The Italian version, “Il Mestiere del Ciclista,” hit the shelves and online shops September 20. Pinotti polished off the English electronic version over the last week for its release Thursday (it’s available on Amazon).
It is Pinotti’s story and his lessons in his words, from Lampre to his current team BMC Racing and all points in between. You can almost hear his Bergamasco accent as he describes winning stages and wearing the pink jersey in the Giro d’Italia, or receiving a bike from Cavendish for helping him do likewise.
“For helping him win his first grand-tour stage in 2008 he gave me this beautifully styled Montante bike from Sicily,” Pinotti explained. “He’d received it as a gift, we had it in the truck. I won the time trial on the last day and was the last rider to leave the race so I took the bike home for him. Later, he called me and said he wanted to gift me something for helping him win. I told him,’You don’t have to, but if you don’t mind, you can just let me have the bike.'”
Pinotti raced alongside Cavendish in his years with Bob Stapleton’s Highroad team, a team that rose from the ashes of T-Mobile, in the wake of the Operación Puerto doping scandal. He dedicates a chapter to clean cycling in his book.
“With all the scandals cycling’s had, I couldn’t just avoid the subject,” he said. “I tried to put it in a positive light, the good that’s coming from the anti-doping measures.”
The Italian writes a regular column for the Eco di Bergamo newspaper in the country’s north.
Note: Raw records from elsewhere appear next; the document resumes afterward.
/-! ### Block SEC -/
def SEC_CTRL : Nat := 0x80000
def SEC_CTRL_CLR_STATS : Fld := ⟨SEC_CTRL, 3, 1⟩
def SEC_CTRL_TOKEN : Fld := ⟨SEC_CTRL, 2, 1⟩
def SEC_CTRL_SUBMIT : Fld := ⟨SEC_CTRL, 1, 1⟩
def SEC_CTRL_AR_GO : Fld := ⟨SEC_CTRL, 0, 1⟩
def SEC_STAT : Nat := 0x80004
def SEC_STAT_PKT_REFUSE : Fld := ⟨SEC_STAT, 28, 4⟩
def SEC_STAT_TOK_REFUSE : Fld := ⟨SEC_STAT, 24, 4⟩
def SEC_STAT_PSET_NEW : Fld := ⟨SEC_STAT, 3, 1⟩
def SEC_STAT_SERVICE_EN : Fld := ⟨SEC_STAT, 2, 1⟩
def SEC_STAT_AR_BUSY : Fld := ⟨SEC_STAT, 1, 1⟩
def SEC_STAT_VERIFY_BUSY : Fld := ⟨SEC_STAT, 0, 1⟩
def SEC_EVT : Nat := 0x80008
def SEC_EVT_SATURATED : Fld := ⟨SEC_EVT, 8, 1⟩
def SEC_EVT_SEAL_ROTATED : Fld := ⟨SEC_EVT, 7, 1⟩
def SEC_EVT_AR_DONE : Fld := ⟨SEC_EVT, 6, 1⟩
def SEC_EVT_TOK_REFUSED : Fld := ⟨SEC_EVT, 5, 1⟩
def SEC_EVT_PKT_REFUSED : Fld := ⟨SEC_EVT, 4, 1⟩
def SEC_EVT_ENDED : Fld := ⟨SEC_EVT, 3, 1⟩
def SEC_EVT_COMMITTED : Fld := ⟨SEC_EVT, 2, 1⟩
def SEC_EVT_APPROVED : Fld := ⟨SEC_EVT, 1, 1⟩
def SEC_EVT_STAGED : Fld := ⟨SEC_EVT, 0, 1⟩
def SEC_KEYS : Nat := 0x8000C
def SEC_KEYS_OWNER : Fld := ⟨SEC_KEYS, 16, 1⟩
def SEC_KEYS_CHECKERS : Fld := ⟨SEC_KEYS, 8, 8⟩
def SEC_KEYS_MAKERS : Fld := ⟨SEC_KEYS, 0, 8⟩
def SEC_MODE_PERMIT : Nat := 0x80010
def SEC_MODE_PERMIT_MODES : Fld := ⟨SEC_MODE_PERMIT, 2, 6⟩
def SEC_MODE_PERMIT_FIXED : Fld := ⟨SEC_MODE_PERMIT, 0, 2⟩
def SEC_PSET_SEQ_LO : Nat := 0x80014
def SEC_PSET_SEQ_HI : Nat := 0x80018
def SEC_PSET_DIGEST (k : Nat) : Nat := 0x80020 + 0x4 * k
def SEC_DEVICE_ID (k : Nat) : Nat := 0x80040 + 0x4 * k
def SEC_NONCE (k : Nat) : Nat := 0x80060 + 0x4 * k
def SEC_MINT_QUEUE : Nat := 0x80080
def SEC_MINT_QUEUE_MAX : Fld := ⟨SEC_MINT_QUEUE, 16, 16⟩
def SEC_MINT_QUEUE_NOW : Fld := ⟨SEC_MINT_QUEUE, 0, 16⟩
def SEC_MINT_COUNT_LO : Nat := 0x80084
def SEC_MINT_COUNT_HI : Nat := 0x80088
def SEC_PKT_HWM_LO : Nat := 0x80090
def SEC_PKT_HWM_HI : Nat := 0x80094
def SEC_REFUSALS : Nat := 0x80098
def SEC_ESC_STAT (k : Nat) : Nat := 0x80100 + 0x20 * k
def SEC_ESC_STAT_RESULT (k : Nat) : Fld := ⟨SEC_ESC_STAT k, 28, 4⟩
def SEC_ESC_STAT_FIELD (k : Nat) : Fld := ⟨SEC_ESC_STAT k, 7, 1⟩
def SEC_ESC_STAT_COSIGNED (k : Nat) : Fld := ⟨SEC_ESC_STAT k, 6, 1⟩
def SEC_ESC_STAT_LOOSENS (k : Nat) : Fld := ⟨SEC_ESC_STAT k, 5, 1⟩
def SEC_ESC_STAT_STATE (k : Nat) : Fld := ⟨SEC_ESC_STAT k, 0, 3⟩
def SEC_ESC_SIGNER (k : Nat) : Nat := 0x80104 + 0x20 * k
def SEC_ESC_SIGNER_APPROVER (k : Nat) : Fld := ⟨SEC_ESC_SIGNER k, 16, 16⟩
def SEC_ESC_SIGNER_SIGNER (k : Nat) : Fld := ⟨SEC_ESC_SIGNER k, 0, 16⟩
def SEC_ESC_SEQ_LO (k : Nat) : Nat := 0x80108 + 0x20 * k
def SEC_ESC_SEQ_HI (k : Nat) : Nat := 0x8010C + 0x20 * k
def SEC_ESC_STAGED_LO (k : Nat) : Nat := 0x80110 + 0x20 * k
def SEC_ESC_STAGED_HI (k : Nat) : Nat := 0x80114 + 0x20 * k
def SEC_ESC_COMMIT_LO (k : Nat) : Nat := 0x80118 + 0x20 * k
def SEC_ESC_COMMIT_HI (k : Nat) : Nat := 0x8011C + 0x20 * k
def SEC_ESC_DIGEST (k j : Nat) : Nat := 0x80200 + 0x20 * k + 0x4 * j
def SEC_CERT_SEL : Nat := 0x80300
def SEC_CERT_LEN : Nat := 0x80304
def SEC_PKT_LEN : Nat := 0x80308
def SEC_CERT_WORD (k : Nat) : Nat := 0x82000 + 0x4 * k
def SEC_AR_WORD (k : Nat) : Nat := 0x84000 + 0x4 * k
def SEC_TOK_WORD (k : Nat) : Nat := 0x86000 + 0x4 * k
def SEC_PKT_WORD (k : Nat) : Nat := 0x88000 + 0x4 * k

/-! ### Block SYS -/
def SYS_ID : Nat := 0x0
def SYS_ID_PART : Fld := ⟨SYS_ID, 16, 16⟩
def SYS_ID_VARIANT : Fld := ⟨SYS_ID, 8, 8⟩
def SYS_ID_HW_REV : Fld := ⟨SYS_ID, 0, 8⟩
def SYS_CTRL : Nat := 0x4
def SYS_CTRL_CLR_STATS : Fld := ⟨SYS_CTRL, 0, 1⟩
def SYS_STAT : Nat := 0x8
def SYS_STAT_MODE_REFUSE : Fld := ⟨SYS_STAT, 28, 4⟩
def SYS_STAT_RECORDING : Fld := ⟨SYS_STAT, 6, 1⟩
def SYS_STAT_FAULT_HOLD : Fld := ⟨SYS_STAT, 5, 1⟩
def SYS_STAT_MODE_PENDING : Fld := ⟨SYS_STAT, 4, 1⟩
def SYS_STAT_DRIVE_INH_PIN : Fld := ⟨SYS_STAT, 3, 1⟩
def SYS_STAT_FIELD_UP : Fld := ⟨SYS_STAT, 2, 1⟩
def SYS_STAT_IMG_LOADED : Fld := ⟨SYS_STAT, 1, 1⟩
def SYS_STAT_BOOT_DONE : Fld := ⟨SYS_STAT, 0, 1⟩
def SYS_EVT : Nat := 0xC
def SYS_EVT_SATURATED : Fld := ⟨SYS_EVT, 7, 1⟩
def SYS_EVT_INH_REFUSED : Fld := ⟨SYS_EVT, 6, 1⟩
def SYS_EVT_INH_CHANGE : Fld := ⟨SYS_EVT, 5, 1⟩
def SYS_EVT_PWR_REFUSED : Fld := ⟨SYS_EVT, 4, 1⟩
def SYS_EVT_RECORDING : Fld := ⟨SYS_EVT, 3, 1⟩
def SYS_EVT_MODE_REFUSED : Fld := ⟨SYS_EVT, 2, 1⟩
def SYS_EVT_MODE_CHANGED : Fld := ⟨SYS_EVT, 1, 1⟩
def SYS_EVT_BOOT_DONE : Fld := ⟨SYS_EVT, 0, 1⟩
def SYS_MODE : Nat := 0x10
def SYS_MODE_REQ : Fld := ⟨SYS_MODE, 8, 4⟩
def SYS_MODE_MODE : Fld := ⟨SYS_MODE, 0, 4⟩
def SYS_DRIVE_INH : Nat := 0x14
def SYS_DRIVE_INH_GUARD : Fld := ⟨SYS_DRIVE_INH, 3, 1⟩
def SYS_DRIVE_INH_LINK_HOLD : Fld := ⟨SYS_DRIVE_INH, 2, 1⟩
def SYS_DRIVE_INH_PIN : Fld := ⟨SYS_DRIVE_INH, 1, 1⟩
def SYS_DRIVE_INH_INH : Fld := ⟨SYS_DRIVE_INH, 0, 1⟩
def SYS_PWR_REQ : Nat := 0x18
def SYS_PWR_REQ_F : Fld := ⟨SYS_PWR_REQ, 8, 13⟩
def SYS_PWR_REQ_H : Fld := ⟨SYS_PWR_REQ, 1, 6⟩
def SYS_PWR_REQ_H1 : Fld := ⟨SYS_PWR_REQ, 0, 1⟩
def SYS_PWR_STAT : Nat := 0x1C
def SYS_PWR_STAT_F : Fld := ⟨SYS_PWR_STAT, 8, 13⟩
def SYS_PWR_STAT_H : Fld := ⟨SYS_PWR_STAT, 1, 6⟩
def SYS_PWR_STAT_H1 : Fld := ⟨SYS_PWR_STAT, 0, 1⟩
def SYS_BOOT : Nat := 0x20
def SYS_BOOT_IMG_CAUSE : Fld := ⟨SYS_BOOT, 28, 4⟩
def SYS_BOOT_BANK : Fld := ⟨SYS_BOOT, 27, 1⟩
def SYS_BOOT_RECOVERY : Fld := ⟨SYS_BOOT, 26, 1⟩
def SYS_BOOT_PSET_BAD : Fld := ⟨SYS_BOOT, 25, 1⟩
def SYS_BOOT_IMG_SLOT : Fld := ⟨SYS_BOOT, 24, 1⟩
def SYS_BOOT_IMG_ERR : Fld := ⟨SYS_BOOT, 0, 16⟩
def SYS_SEALED_REJ : Nat := 0x24
def SYS_READY_LO : Nat := 0x28
def SYS_READY_HI : Nat := 0x2C
def SYS_READY_GEN : Nat := 0x30
def SYS_READY_GEN_GEN : Fld := ⟨SYS_READY_GEN, 16, 16⟩
def SYS_READY_GEN_VALID : Fld := ⟨SYS_READY_GEN, 0, 1⟩
def SYS_SERIAL (k : Nat) : Nat := 0x40 + 0x4 * k
def SYS_IMG_CTRL : Nat := 0x100
def SYS_IMG_CTRL_ACTIVATE : Fld := ⟨SYS_IMG_CTRL, 31, 1⟩
def SYS_IMG_CTRL_PROG : Fld := ⟨SYS_IMG_CTRL, 30, 1⟩
def SYS_IMG_CTRL_ERASE : Fld := ⟨SYS_IMG_CTRL, 29, 1⟩
def SYS_IMG_CTRL_WORDS : Fld := ⟨SYS_IMG_CTRL, 0, 13⟩
def SYS_IMG_STAT : Nat := 0x104
def SYS_IMG_STAT_CAUSE : Fld := ⟨SYS_IMG_STAT, 28, 4⟩
def SYS_IMG_STAT_RESULT : Fld := ⟨SYS_IMG_STAT, 2, 2⟩
def SYS_IMG_STAT_ACTIVE_SLOT : Fld := ⟨SYS_IMG_STAT, 1, 1⟩
def SYS_IMG_STAT_BUSY : Fld := ⟨SYS_IMG_STAT, 0, 1⟩
def SYS_IMG_OFS : Nat := 0x108
def SYS_IMG_SEQ_LO : Nat := 0x10C
def SYS_IMG_SEQ_HI : Nat := 0x110
def SYS_IMG_DIGEST (k : Nat) : Nat := 0x120 + 0x4 * k
def SYS_IMG_WORD (k : Nat) : Nat := 0x8000 + 0x4 * k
The newspaper’s editors persuaded him to tell his story, in his own words. All 240 pages are written by him and not by a ghostwriter.
“It’s been harder to write a book,” he said, comparing it to a three-week tour. “It’s time-consuming. If you only have to write a book, okay, but trying to be a professional cyclist at the same time. … In fact, it’s taken me two years to do it!
“While writing it, I thought about all the changes cycling went through, all the changes I went through. I traveled the world, learned better training methods and about training tools. I thought, had I known all the stuff then that I know now maybe I could’ve accomplished more in my career.”
VeloNews obtained an exclusive advance copy. The following is an extract about three-week races.
Going home
Going home from a three-week stage race — after pedaling over 3,000 kilometers, more than 40,000 meters of gained altitude, about 65,000 calories consumed in nearly a hundred hours spent on the saddle and almost 300 bottles taken from the car to teammates in the group — is a little like getting back from a trip to a foreign land where you’ve not heard anything about home. No television except to know the weather forecasts, an essential luxury; newspapers just to read news about the race. … Few words are exchanged during the massage, while at breakfast and dinner the focus is almost always on the race. During the race, but also outside of it, the focus is directed to your body, how much, when and most importantly, what to eat and drink at any time to make sure you recover and have energy; keeping warm to stave off colds or taking layers off to sweat less; all the time thinking if the position in the group is the right one at that juncture of the race. … The world could fall apart when you ride the Giro and you wouldn’t notice it.